Bellman Equations, Dynamic Programming and Reinforcement Learning (part 1)

Reinforcement learning has been on the radar of many, recently. It has proven its practical applications in a broad range of fields: from robotics through Go, chess, video games, chemical synthesis, down to online marketing. While being very popular, Reinforcement Learning seems to require much more time and dedication before one actually gets any goosebumps. Playing around with neural networks with PyTorch for an hour for the first time will give instant satisfaction and further motivation. Similar experience with RL is rather unlikely. If you are new to the field, you are almost guaranteed to have a headache instead of fun while trying to break in.

One attempt to help people breaking into Reinforcement Learning is OpenAI SpinningUp project – a project aiming to help taking first steps in the field. There is a bunch of online resources available too: a set of lectures from Deep RL Bootcamp and the excellent Sutton & Barto book.

---

What is this series about

This blog post series aims to present the very basic bits of Reinforcement Learning: Markov Decision Process model and its corresponding Bellman equations, all in one simple visual form.
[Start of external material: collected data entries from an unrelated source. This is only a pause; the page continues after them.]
/-- An UNPICK accepted, pending at U: RESULT 5 (spec/09 R224, R227); kind 2 of a normal plan, 3 of an alarm plan. -/
def State.acceptUnpick (s : State) (kind plan u origin : Nat) : State :=
  let c : Option Change := some ⟨plan, u, origin⟩
  let s1 : State := if kind = 2 then { s with bolt.alt.unpick := c } else s.setAlarmUnpick c
  ((s1.report origin plan 5).altRecord kind 1 plan u (s.get F.ALT_SEWN_PLAN_PLAN)).changesMoved

/-- An UNPICK that an alarm at or before its target takes from: RESULT 3 (spec/09 R228). -/
def State.unpickLost (s : State) (plan u origin : Nat) : State :=
  (s.report origin plan 3).cancelled 2 ⟨plan, u, origin⟩

/-- An UNPICK that finds nothing to undo: RESULT 5, recorded as in force, and remembered while its target lies ahead (spec/09 R224,
R225, R232; the record's STEP is a DESIGN CHOICE, assumption log 86). -/
def State.unpickIdle (s : State) (kind plan u origin result : Nat) : State :=
  let s1 := { s with bolt.alt.unpicks := ⟨plan, u, origin⟩ :: s.bolt.alt.unpicks }
  (s1.report origin plan result).altRecord kind (if result = 5 then 2 else 5) plan u (s.get F.ALT_SEWN_PLAN_PLAN)

/-- The UNPICK of an alarm plan in force or pending (spec/09 R227, R228). -/
def State.unpickAlarm (s : State) (plan u origin : Nat) : State :=
  match s.bolt.alt.alarm with
  | some c =>
    if !later u c.target then
      let s1 := ({ s with bolt.alt.alarm := none }.altRecord 3 1 plan u (s.get F.ALT_SEWN_PLAN_PLAN)).cancelled 1 c
      (s1.preemptEnd.report origin plan 5).changesMoved
    else s.acceptUnpick 3 plan u origin
  | none => match s.bolt.alt.again with
    | some a =>
      if !later a.target u then (s.report origin plan 3).cancelled 3 ⟨plan, u, origin⟩
      else
        let s1 := s.acceptUnpick 3 plan u origin
        (s1.setAgain none).acceptAlarm plan a.target a.origin
    | none => s.acceptUnpick 3 plan u origin

/-- An UNPICK of plan P, target U (spec/09 R224, R227, R228); it ends the pre-emption of a sew that this node could not follow
(spec/08 R206). -/
def State.handleUnpick (s : State) (plan u origin : Nat) : State :=
  let prev := s.get F.ALT_SEWN_PLAN_PLAN
  let inAlarm := s.on F.ALT_ALARM_STATUS_IN_FORCE
  let alarmHere := (inAlarm && prev = plan) || (s.bolt.alt.alarm.any fun c => c.plan = plan)
  let sewHere := s.bolt.alt.sew.filter fun c => c.plan = plan
  let alarmFirst := s.bolt.alt.alarm.any fun c => !later c.target u
  let ends := s.bolt.alt.preempt.any fun n => s.bolt.alt.preemptPlan = plan && !later u n
  if !(s.bankPlan 1 = plan || s.bankPlan 2 = plan || prev = plan || alarmHere || sewHere.isSome) then
    let s1 := s.sat F.ALT_MSG_DROP_PLAN_MISMATCH 1
    if ends && !lateFor s.cycle u then s1.preemptEnd else s1
  else if lateFor s.cycle u then
    ((s.sat F.ALT_SEW_CNT_LATE 1).report origin plan 6).altRecord (if alarmHere then 3 else 2) 3 plan u prev
  else if alarmHere then s.unpickAlarm plan u origin
  else match sewHere with
    | some c =>
      if !later u c.target then
        let s1 := ({ s with bolt.alt.sew := none }.altRecord 2 1 plan u prev).cancelled 0 c
        (s1.report origin plan 5).changesMoved
      else if alarmFirst then s.unpickLost plan u origin
      else s.acceptUnpick 2 plan u origin
    | none =>
      if prev = plan then
        if !s.on F.ALT_BASTE_STATUS_PREV then (s.report origin plan 7).altRecord 2 5 plan u prev
        else if alarmFirst then s.unpickLost plan u origin
        else s.acceptUnpick 2 plan u origin
      else if s.bankPlan 1 = plan then s.unpickIdle 2 plan u origin 5
      else if inAlarm then s.unpickLost plan u origin
      else
        let s1 := if ends then s.preemptEnd else s
        s1.unpickIdle 3 plan u origin 7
To get there, we will start slowly by introducing an optimization technique proposed by Richard Bellman called dynamic programming. Then we will take a look at the principle of optimality: a concept describing a certain property of the optimization problem solution that implies dynamic programming being applicable via solving corresponding Bellman equations. All will be guided by an example problem of maze traversal.

Dynamic programming

The term ‘dynamic programming’ was coined by Richard Ernest Bellman, who in the very early 50s started his research about multistage decision processes at RAND Corporation, at that time fully funded by the US government. Bellman’s RAND research being financed by tax money required solid justification. Funding seemingly impractical mathematical research would be hard to push through. Richard Bellman, in the spirit of applied sciences, had to come up with a catchy umbrella term for his research. He decided to go with dynamic programming because these two keywords combined – as Richard Bellman himself said – was something not even a congressman could object to.

Principle of optimality

An optimal policy has the property that, whatever the initial state and the initial decision, the remaining decisions must constitute an optimal policy with regard to the state resulting from the first decision.

Richard Bellman

The Theory of Dynamic Programming, 1954

DP is all about multistage decision processes with terminology floating around terms such as policy, optimal policy or expected reward making it very similar to Reinforcement Learning which in fact is sometimes called approximate dynamic programming.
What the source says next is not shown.